** Opening Exercise material block **
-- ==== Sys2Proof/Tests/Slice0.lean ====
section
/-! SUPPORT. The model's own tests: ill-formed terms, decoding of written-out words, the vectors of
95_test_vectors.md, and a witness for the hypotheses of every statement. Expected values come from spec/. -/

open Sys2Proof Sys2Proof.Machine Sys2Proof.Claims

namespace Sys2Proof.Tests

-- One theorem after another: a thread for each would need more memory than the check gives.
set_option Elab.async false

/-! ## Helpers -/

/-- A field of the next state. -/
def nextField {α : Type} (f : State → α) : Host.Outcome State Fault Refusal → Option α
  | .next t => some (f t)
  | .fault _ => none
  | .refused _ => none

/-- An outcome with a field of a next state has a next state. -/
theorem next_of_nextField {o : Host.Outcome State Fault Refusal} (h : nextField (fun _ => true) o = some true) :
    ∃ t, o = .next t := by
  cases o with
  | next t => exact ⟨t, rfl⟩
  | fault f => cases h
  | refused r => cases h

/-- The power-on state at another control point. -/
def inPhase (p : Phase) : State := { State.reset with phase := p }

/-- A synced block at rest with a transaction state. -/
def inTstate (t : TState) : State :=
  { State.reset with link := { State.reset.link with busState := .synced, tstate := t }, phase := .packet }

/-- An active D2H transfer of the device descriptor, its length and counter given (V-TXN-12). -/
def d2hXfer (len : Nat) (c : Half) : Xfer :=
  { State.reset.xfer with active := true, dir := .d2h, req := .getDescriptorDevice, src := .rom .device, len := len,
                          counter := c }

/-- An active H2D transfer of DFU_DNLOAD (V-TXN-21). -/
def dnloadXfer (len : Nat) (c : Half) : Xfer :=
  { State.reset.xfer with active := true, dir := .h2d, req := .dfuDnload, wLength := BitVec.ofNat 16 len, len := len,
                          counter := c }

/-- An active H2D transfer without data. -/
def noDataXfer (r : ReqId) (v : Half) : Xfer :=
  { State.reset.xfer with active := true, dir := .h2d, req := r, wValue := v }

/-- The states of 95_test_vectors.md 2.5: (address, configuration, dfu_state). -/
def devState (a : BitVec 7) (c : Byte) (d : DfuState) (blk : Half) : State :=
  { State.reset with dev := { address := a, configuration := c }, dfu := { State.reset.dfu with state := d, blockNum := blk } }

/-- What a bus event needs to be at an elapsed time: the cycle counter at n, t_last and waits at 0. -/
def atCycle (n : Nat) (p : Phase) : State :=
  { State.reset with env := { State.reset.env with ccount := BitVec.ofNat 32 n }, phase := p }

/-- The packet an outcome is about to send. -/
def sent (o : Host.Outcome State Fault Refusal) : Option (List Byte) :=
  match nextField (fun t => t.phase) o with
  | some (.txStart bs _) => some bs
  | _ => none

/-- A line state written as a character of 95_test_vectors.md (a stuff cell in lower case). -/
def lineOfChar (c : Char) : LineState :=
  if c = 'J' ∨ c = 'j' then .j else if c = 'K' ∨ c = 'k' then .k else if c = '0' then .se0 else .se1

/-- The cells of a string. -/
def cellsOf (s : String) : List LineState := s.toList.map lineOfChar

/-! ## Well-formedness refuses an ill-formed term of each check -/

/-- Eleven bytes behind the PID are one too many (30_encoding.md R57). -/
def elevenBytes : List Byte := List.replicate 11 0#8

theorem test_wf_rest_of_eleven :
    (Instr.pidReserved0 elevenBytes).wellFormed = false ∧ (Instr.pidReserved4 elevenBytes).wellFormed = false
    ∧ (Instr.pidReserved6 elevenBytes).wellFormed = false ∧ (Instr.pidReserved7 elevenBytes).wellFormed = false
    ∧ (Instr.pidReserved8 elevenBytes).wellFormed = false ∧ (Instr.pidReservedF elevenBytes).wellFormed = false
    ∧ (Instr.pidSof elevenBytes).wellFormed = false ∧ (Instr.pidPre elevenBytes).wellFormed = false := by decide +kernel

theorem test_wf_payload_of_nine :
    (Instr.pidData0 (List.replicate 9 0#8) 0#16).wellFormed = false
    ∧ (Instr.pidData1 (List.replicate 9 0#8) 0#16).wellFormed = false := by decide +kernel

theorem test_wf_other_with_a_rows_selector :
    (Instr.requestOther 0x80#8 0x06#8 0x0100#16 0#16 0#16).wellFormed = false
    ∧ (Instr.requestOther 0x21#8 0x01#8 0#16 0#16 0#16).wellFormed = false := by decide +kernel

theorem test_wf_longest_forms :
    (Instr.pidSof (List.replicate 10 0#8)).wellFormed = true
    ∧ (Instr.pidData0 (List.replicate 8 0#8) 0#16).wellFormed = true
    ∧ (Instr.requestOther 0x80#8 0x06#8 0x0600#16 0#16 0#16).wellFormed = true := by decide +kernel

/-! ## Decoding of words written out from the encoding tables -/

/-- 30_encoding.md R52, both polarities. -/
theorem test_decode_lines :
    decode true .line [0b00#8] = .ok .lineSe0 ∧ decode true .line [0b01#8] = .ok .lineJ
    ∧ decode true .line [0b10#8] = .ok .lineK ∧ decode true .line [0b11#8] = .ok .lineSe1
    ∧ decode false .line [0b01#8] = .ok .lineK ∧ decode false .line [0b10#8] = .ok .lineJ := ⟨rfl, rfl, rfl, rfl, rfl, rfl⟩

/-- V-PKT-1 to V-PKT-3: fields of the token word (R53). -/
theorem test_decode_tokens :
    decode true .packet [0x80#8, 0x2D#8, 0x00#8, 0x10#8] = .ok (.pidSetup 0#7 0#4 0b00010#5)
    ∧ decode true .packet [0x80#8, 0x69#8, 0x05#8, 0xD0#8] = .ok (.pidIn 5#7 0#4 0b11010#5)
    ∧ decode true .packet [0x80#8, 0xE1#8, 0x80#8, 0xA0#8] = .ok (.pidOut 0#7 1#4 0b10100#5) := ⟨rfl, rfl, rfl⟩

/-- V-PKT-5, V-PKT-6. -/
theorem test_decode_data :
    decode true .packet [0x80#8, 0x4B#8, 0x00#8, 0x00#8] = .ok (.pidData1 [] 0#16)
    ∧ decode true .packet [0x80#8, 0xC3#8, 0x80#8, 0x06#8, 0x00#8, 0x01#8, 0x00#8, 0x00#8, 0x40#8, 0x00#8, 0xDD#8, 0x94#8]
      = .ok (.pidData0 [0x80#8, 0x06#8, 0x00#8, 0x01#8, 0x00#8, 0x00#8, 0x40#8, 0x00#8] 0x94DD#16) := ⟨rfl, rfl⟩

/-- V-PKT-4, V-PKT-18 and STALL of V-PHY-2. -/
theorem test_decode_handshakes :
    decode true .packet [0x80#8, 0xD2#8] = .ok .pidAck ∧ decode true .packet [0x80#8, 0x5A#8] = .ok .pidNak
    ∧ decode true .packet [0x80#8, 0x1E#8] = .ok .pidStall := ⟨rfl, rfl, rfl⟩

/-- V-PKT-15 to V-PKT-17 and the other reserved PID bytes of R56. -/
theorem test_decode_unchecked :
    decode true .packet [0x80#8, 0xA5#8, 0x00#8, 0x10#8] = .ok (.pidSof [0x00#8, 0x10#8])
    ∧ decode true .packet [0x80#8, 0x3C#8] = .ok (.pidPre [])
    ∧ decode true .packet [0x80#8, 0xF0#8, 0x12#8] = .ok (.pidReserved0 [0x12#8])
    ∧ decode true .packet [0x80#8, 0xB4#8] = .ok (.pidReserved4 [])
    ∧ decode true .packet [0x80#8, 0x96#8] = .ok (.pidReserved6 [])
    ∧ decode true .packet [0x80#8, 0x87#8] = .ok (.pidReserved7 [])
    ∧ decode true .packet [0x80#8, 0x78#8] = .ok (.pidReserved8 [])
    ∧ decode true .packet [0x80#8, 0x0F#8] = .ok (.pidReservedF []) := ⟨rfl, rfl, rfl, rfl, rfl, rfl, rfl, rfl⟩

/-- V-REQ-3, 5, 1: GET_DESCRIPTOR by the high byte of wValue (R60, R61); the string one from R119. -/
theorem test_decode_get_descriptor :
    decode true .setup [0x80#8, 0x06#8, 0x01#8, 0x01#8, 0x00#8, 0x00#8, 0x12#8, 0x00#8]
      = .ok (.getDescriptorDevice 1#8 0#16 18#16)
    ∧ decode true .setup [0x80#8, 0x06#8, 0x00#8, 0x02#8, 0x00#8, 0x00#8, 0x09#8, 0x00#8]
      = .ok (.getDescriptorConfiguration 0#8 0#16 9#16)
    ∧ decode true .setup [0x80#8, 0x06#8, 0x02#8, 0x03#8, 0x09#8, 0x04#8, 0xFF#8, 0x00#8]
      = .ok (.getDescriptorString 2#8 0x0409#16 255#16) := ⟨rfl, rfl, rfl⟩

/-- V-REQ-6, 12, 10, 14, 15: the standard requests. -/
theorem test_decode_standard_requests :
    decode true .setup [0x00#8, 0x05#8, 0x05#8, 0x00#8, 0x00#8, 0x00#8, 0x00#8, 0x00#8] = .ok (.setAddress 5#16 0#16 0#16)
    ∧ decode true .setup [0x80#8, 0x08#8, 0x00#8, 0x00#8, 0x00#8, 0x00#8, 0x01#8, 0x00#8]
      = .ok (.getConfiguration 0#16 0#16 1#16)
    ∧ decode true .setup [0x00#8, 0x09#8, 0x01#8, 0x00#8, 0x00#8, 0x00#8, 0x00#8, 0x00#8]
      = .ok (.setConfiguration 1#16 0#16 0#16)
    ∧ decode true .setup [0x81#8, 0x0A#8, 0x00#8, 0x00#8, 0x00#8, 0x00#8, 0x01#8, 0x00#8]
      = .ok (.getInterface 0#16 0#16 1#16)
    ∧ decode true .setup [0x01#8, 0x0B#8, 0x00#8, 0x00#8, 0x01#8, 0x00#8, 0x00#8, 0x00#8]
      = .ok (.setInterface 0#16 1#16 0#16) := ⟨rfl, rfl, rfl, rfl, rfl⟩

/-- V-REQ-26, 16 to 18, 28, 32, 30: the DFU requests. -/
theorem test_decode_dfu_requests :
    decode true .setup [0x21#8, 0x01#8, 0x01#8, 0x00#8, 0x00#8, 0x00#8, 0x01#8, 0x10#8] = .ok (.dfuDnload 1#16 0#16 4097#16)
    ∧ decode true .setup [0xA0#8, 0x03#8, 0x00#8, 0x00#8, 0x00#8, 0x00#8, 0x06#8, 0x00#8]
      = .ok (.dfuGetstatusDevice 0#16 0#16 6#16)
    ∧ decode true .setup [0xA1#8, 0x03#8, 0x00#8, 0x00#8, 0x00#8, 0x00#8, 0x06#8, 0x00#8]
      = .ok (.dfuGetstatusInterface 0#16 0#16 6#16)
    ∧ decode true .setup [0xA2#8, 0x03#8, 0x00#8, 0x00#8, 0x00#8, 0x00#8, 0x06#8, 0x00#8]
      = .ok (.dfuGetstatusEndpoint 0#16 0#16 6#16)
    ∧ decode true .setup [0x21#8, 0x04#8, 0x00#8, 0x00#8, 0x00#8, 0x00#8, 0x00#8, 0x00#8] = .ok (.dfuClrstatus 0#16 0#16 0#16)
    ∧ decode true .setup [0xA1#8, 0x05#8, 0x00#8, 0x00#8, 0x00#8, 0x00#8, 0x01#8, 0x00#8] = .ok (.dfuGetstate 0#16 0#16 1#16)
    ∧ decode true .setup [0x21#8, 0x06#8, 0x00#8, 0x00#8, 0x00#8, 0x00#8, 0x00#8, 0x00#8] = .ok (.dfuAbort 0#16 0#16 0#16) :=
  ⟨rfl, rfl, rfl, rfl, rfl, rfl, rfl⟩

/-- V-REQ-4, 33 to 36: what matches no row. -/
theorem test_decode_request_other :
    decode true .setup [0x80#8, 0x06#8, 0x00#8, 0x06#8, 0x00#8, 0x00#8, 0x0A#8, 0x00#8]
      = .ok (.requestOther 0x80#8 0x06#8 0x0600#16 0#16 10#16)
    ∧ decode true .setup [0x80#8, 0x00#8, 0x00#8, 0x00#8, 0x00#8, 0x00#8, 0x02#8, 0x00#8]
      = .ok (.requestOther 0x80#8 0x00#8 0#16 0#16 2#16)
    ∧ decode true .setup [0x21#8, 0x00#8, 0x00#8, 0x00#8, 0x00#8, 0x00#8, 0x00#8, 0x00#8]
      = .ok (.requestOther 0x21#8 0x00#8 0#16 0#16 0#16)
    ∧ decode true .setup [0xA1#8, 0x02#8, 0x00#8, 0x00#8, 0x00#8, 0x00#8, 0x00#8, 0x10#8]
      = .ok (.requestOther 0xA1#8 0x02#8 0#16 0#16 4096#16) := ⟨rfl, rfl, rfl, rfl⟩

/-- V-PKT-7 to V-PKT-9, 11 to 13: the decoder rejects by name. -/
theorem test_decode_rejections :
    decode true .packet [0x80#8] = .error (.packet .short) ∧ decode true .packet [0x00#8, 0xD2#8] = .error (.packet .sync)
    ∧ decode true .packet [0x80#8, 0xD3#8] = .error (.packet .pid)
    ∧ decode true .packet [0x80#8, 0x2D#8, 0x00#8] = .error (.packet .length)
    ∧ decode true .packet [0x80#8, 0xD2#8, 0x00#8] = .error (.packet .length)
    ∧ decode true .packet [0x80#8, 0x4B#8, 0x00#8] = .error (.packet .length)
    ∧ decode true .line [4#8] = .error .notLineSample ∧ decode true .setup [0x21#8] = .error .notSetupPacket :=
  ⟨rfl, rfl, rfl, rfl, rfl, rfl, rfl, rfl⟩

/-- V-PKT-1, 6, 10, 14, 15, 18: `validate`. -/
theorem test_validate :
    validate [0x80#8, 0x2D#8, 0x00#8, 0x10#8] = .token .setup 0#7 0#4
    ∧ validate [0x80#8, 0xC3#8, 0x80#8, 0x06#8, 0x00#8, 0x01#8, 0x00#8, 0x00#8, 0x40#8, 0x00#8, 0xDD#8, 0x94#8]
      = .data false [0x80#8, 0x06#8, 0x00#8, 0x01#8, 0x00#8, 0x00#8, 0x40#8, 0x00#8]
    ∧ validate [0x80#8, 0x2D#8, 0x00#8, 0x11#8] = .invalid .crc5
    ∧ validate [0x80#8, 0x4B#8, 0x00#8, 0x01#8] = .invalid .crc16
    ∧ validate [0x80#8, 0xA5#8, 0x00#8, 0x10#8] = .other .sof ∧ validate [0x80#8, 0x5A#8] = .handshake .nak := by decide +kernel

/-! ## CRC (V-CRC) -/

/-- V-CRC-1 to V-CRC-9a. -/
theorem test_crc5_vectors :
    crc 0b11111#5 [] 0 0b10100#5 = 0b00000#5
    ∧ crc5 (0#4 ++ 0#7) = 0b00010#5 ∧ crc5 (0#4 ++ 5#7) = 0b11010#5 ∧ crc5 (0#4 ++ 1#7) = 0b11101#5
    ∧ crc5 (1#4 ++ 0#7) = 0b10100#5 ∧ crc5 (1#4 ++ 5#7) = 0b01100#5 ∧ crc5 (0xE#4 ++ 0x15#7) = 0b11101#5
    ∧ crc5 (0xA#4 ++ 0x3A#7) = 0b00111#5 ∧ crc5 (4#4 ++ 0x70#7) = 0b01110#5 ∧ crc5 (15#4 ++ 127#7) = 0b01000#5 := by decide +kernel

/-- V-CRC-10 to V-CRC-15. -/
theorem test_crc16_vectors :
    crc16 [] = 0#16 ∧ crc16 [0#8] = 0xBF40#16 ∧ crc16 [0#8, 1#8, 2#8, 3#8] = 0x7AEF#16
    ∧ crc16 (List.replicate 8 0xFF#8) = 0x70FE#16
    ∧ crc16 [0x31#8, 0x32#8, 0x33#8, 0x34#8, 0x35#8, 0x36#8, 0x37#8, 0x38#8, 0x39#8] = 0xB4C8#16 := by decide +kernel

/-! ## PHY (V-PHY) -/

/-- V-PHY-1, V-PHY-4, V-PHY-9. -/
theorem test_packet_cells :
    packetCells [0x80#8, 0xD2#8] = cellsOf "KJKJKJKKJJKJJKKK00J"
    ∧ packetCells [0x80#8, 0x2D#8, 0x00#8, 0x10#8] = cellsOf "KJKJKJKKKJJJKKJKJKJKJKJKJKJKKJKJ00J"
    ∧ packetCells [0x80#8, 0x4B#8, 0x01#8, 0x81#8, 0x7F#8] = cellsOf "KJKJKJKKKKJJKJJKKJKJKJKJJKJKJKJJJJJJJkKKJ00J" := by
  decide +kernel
** Closing Exercise material block **
▶ [Task to carry out]
From the start of the data to the line that holds "namespace Sys2Proof.Tests", retype each line exactly, with both ends included.

▶ [Task answer]
-- ==== Sys2Proof/Tests/Slice0.lean ====
section
/-! SUPPORT. The model's own tests: ill-formed terms, decoding of written-out words, the vectors of
95_test_vectors.md, and a witness for the hypotheses of every statement. Expected values come from spec/. -/

open Sys2Proof Sys2Proof.Machine Sys2Proof.Claims

namespace Sys2Proof.Tests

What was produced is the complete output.